Install using other package management

Snap
Homebrew

If you are on Ubuntu or another Linux distribution that support snap package manager, kubectl is available as a snap application.

snap install kubectl --classic
kubectl version --client

If you are on Linux and using Homebrew package manager, kubectl is available for installation.

brew install kubectl
kubectl version --client

Verify kubectl configuration

In order for kubectl to find and access a Kubernetes cluster, it needs a kubeconfig file, which is created automatically when you create a cluster using kube-up.sh or successfully deploy a Minikube cluster. By default, kubectl configuration is located at ~/.kube/config.

Check that kubectl is properly configured by getting the cluster state:

kubectl cluster-info

If you see a URL response, kubectl is correctly configured to access your cluster.

If you see a message similar to the following, kubectl is not configured correctly or is not able to connect to a Kubernetes cluster.

The connection to the server <server-name:port> was refused - did you specify the right host or port?

For example, if you are intending to run a Kubernetes cluster on your laptop (locally), you will need a tool like Minikube to be installed first and then re-run the commands stated above.

If kubectl cluster-info returns the url response but you can't access your cluster, to check whether it is configured properly, use:

kubectl cluster-info dump

Optional kubectl configurations and plugins

Enable shell autocompletion

kubectl provides autocompletion support for Bash, Zsh, Fish, and PowerShell, which can save you a lot of typing.

Below are the procedures to set up autocompletion for Bash, Fish, and Zsh.

Introduction

The kubectl completion script for Bash can be generated with the command kubectl completion bash. Sourcing the completion script in your shell enables kubectl autocompletion.

However, the completion script depends on bash-completion, which means that you have to install this software first (you can test if you have bash-completion already installed by running type _init_completion).

Install bash-completion

bash-completion is provided by many package managers (see here). You can install it with apt-get install bash-completion or yum install bash-completion, etc.

The above commands create /usr/share/bash-completion/bash_completion, which is the main script of bash-completion. Depending on your package manager, you have to manually source this file in your ~/.bashrc file.

To find out, reload your shell and run type _init_completion. If the command succeeds, you're already set, otherwise add the following to your ~/.bashrc file:

source /usr/share/bash-completion/bash_completion

Reload your shell and verify that bash-completion is correctly installed by typing type _init_completion.
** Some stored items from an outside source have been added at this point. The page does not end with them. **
/-- What ENCODE does with other contents of the Error Manager's registers. -/
theorem exec_encodeFrame_withFaultRegs {s t : State} {k len : Byte} {p : List Byte} (c : Block)
    (h : exec (.encodeFrame k len p) s = .next t) :
    (t.block.trace = s.block.trace ++ [.fault .payloadTooLarge .tx] ∧
      exec (.encodeFrame k len p) (s.withBlock (s.block.withFaultRegs c)) = .next t) ∨
    (∃ es, (∀ code src, Event.fault code src ∉ es) ∧ t.block.trace = s.block.trace ++ es ∧
      exec (.encodeFrame k len p) (s.withBlock (s.block.withFaultRegs c)) =
        .next (t.withBlock (t.block.withFaultRegs c))) := by
  cases hb : s.block.txb
  · rw [exec_encodeFrame_of_idle (s := s.withBlock (s.block.withFaultRegs c)) hb k len p]
    obtain rfl := Host.Outcome.next.inj ((exec_encodeFrame_of_idle hb k len p).symm.trans h)
    rcases encodeOp_withFaultRegs c k len p s.block with ⟨ht, e⟩ | ⟨frame, ht, e⟩
    · exact .inl ⟨ht, congrArg (answer · s) e⟩
    · exact .inr ⟨_, by simp, ht, congrArg (answer · s) e⟩
  · obtain rfl := Host.Outcome.next.inj ((exec_encodeFrame_of_busy hb k len p).symm.trans h)
    have hstays := exec_encodeFrame_of_busy (s := s.withBlock (s.block.withFaultRegs c)) hb k len p
    exact .inr ⟨[], by simp, (List.append_nil _).symm, hstays⟩

/-- TX_COMPLETE emits nothing and reads and writes TXB alone. -/
theorem exec_txComplete_trace {s t : State} (h : exec .txComplete s = .next t) : t.block.trace = s.block.trace := by
  obtain rfl := Host.Outcome.next.inj h
  rw [txCompleteOp_eq]

/-- Settles O51: ENCODE and TX_COMPLETE commute with any change of the receive registers, and with a change of the
Error Manager's registers unless ENCODE faults. -/
theorem transmitReadsNoReceiveRegister : Obligations.TransmitReadsNoReceiveRegister := by
  rintro s t c i (rfl | ⟨k, len, p, rfl⟩) h
  · refine ⟨(txCompleteOp_ignores_rx c).exec_withBlock id (fun _ _ => rfl) h, ?_⟩
    rintro other rfl
    refine .inr ⟨by simp [exec_txComplete_trace h], ?_⟩
    exact (txCompleteOp_ignores_faultRegs c).exec_withBlock id (fun _ _ => rfl) h
  · refine ⟨exec_encodeFrame_withRx c h, ?_⟩
    rintro other rfl
    rcases exec_encodeFrame_withFaultRegs c h with ⟨ht, e⟩ | ⟨es, hes, ht, e⟩ <;> rw [ht, List.drop_left]
    · exact .inl ⟨rfl, e⟩
    · exact .inr ⟨hes, e⟩

/-! ### Several instances (R86) -/

/-- Settles O55: `performAt` modifies one position of the list, and modifications at different positions commute. -/
theorem instancesAreIndependent : Obligations.InstancesAreIndependent := by
  intro m n i j instances hmn
  refine ⟨fun s t hs ht => ?_, List.getElem?_modify_ne _ _ hmn.symm, List.modify_modify_ne _ _ _ hmn.symm⟩
  obtain ⟨hn, rfl⟩ := List.getElem?_eq_some_iff.1 hs
  rw [performAt, List.modify_eq_take_cons_drop hn, perform_of_next ht]

end Sys2Proof.Machine

namespace Sys2Proof.Machine

/-! ## A clock cycle (20_memory.md R81) -/

/-! ### The cycle is the sequence of its requests -/

/-- From every state with block `b`, the operations complete and leave block `b'`. -/
def Leads (is : List Instr) (b b' : Block) : Prop :=
  ∀ s : State, s.block = b → ∃ t, execAll is s = .next t ∧ t.block = b'

theorem Leads.append {is js : List Instr} {a b c : Block} (hi : Leads is a b) (hj : Leads js b c) :
    Leads (is ++ js) a c := by
  intro s hs
  obtain ⟨t, ht, hb⟩ := hi s hs
  rw [execAll_append ht]
  exact hj t hb

/-- One operation, from what `exec` answers. -/
theorem Leads.single {i : Instr} {b b' : Block}
    (h : ∀ s : State, s.block = b → ∃ t, exec i s = .next t ∧ t.block = b') : Leads [i] b b' := by
  intro s hs
  obtain ⟨t, ht, hb⟩ := h s hs
  exact ⟨t, execAll_cons ht [], hb⟩

/-- An operation that is performed only where it is requested. -/
theorem Leads.requested (c : Bool) {i : Instr} {b b' : Block} (h : Leads [i] b b') :
    Leads (if c then [i] else []) b (if c then b' else b) := by
  cases c
  · exact fun s hs => ⟨s, rfl, hs⟩
  · exact h

theorem leads_readFrame (b : Block) : Leads [.readFrame] b b :=
  .single fun _ hs => ⟨_, rfl, hs⟩

theorem leads_consume (b : Block) : Leads [.consume] b (consumeOp b).1 :=
  .single fun _ hs => ⟨_, rfl, hs ▸ rfl⟩

theorem leads_txComplete (b : Block) : Leads [.txComplete] b (txCompleteOp b).1 :=
  .single fun _ hs => ⟨_, rfl, hs ▸ rfl⟩

theorem leads_feedByte (x : Byte) (b : Block) : Leads [.feedByte x] b (feedByteOp x b).1 :=
  .single fun _ hs => ⟨_, rfl, hs ▸ rfl⟩

theorem leads_tick (b : Block) : Leads [.tick] b (tickOp b) :=
  .single fun _ hs => ⟨_, rfl, hs ▸ rfl⟩

theorem leads_reinit (b : Block) : Leads [.reinit] b (reinitOp b) :=
  .single fun _ hs => ⟨_, rfl, hs ▸ rfl⟩

/-- A held ENCODE changes nothing (notes/assumptions/7.md). -/
theorem leads_encodeFrame (k len : Byte) (p : List Byte) (b : Block) :
    Leads [.encodeFrame k len p] b (if b.txb then b else (encodeOp k len p b).1) := by
  refine .single ?_
  rintro s rfl
  cases hb : s.block.txb
  · exact ⟨_, exec_encodeFrame_of_idle hb k len p, rfl⟩
  · exact ⟨_, exec_encodeFrame_of_busy hb k len p, rfl⟩

theorem afterTx_eq (inp : Inputs) (b : Block) : afterTx inp b =
    if inp.txReq then
      if (afterRx inp b).txb then afterRx inp b
      else (encodeOp inp.txKind inp.txLen (portPayload inp b) (afterRx inp b)).1
    else afterRx inp b := by
  unfold afterTx txGranted
  cases inp.txReq
  · rfl
  · cases (afterRx inp b).txb <;> rfl

/-- The requested operations, in their order, lead through the blocks of the cycle's turns. -/
theorem leads_requestedOps {inp : Inputs} (hrst : inp.rst = false) (b : Block) :
    Leads (requestedOps inp b) b (cycleBlock inp b) := by
  cases hre : inp.reinit
  · have hturns := (((((Leads.requested inp.rdReq (leads_readFrame b)).append
      (.requested inp.consume (leads_consume _))).append
      (.requested inp.txDone (leads_txComplete _))).append
      (.requested inp.rxValid (leads_feedByte inp.rxByte _))).append
      (.requested inp.txReq (leads_encodeFrame inp.txKind inp.txLen (portPayload inp b) _))).append
      (.requested inp.tick (leads_tick _))
    simp only [ite_self] at hturns
    simp only [requestedOps, cycleBlock, hrst, hre, afterTick, afterTx_eq]
    exact hturns
  · simp only [requestedOps, cycleBlock, hrst, hre]
    exact leads_reinit b

/-- Settles O56: the turns of a cycle are the requested operations in the order of R81. -/
theorem clockCycleIsTheOrderedSequence : Obligations.ClockCycleIsTheOrderedSequence :=
  fun _ s hrst => leads_requestedOps hrst s.block s rfl

/-! ### The ports of a cycle with several requests (95_test_vectors.md H13, H14, H15) -/

/-- The ports of READ_FRAME (30_encoding.md R102). -/
def Outputs.readPorts (o : Outputs) : Bool × Byte × Byte × Nat :=
  (o.rdOk, o.rdKind, o.rdLen, o.rdPayload)

theorem cycleOutputs_of_requests {inp : Inputs} (hrst : inp.rst = false) (hre : inp.reinit = false) (b : Block) :
    cycleOutputs inp b = requestOutputs inp b (statusOutputs (afterTick inp b)) := by
  simp [cycleOutputs, cycleBlock, hrst, hre]

theorem cycleBlock_of_requests {inp : Inputs} (hrst : inp.rst = false) (hre : inp.reinit = false) (b : Block) :
    cycleBlock inp b = afterTick inp b := by
  simp [cycleBlock, hrst, hre]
Enable kubectl autocompletion

Bash

You now need to ensure that the kubectl completion script gets sourced in all your shell sessions. There are two ways in which you can do this:

User
System


echo 'source <(kubectl completion bash)' >>~/.bashrc


kubectl completion bash | sudo tee /etc/bash_completion.d/kubectl > /dev/null

If you have an alias for kubectl, you can extend shell completion to work with that alias:

echo 'alias k=kubectl' >>~/.bashrc
echo 'complete -F __start_kubectl k' >>~/.bashrc

Note: bash-completion sources all completion scripts in /etc/bash_completion.d.

Both approaches are equivalent. After reloading your shell, kubectl autocompletion should be working.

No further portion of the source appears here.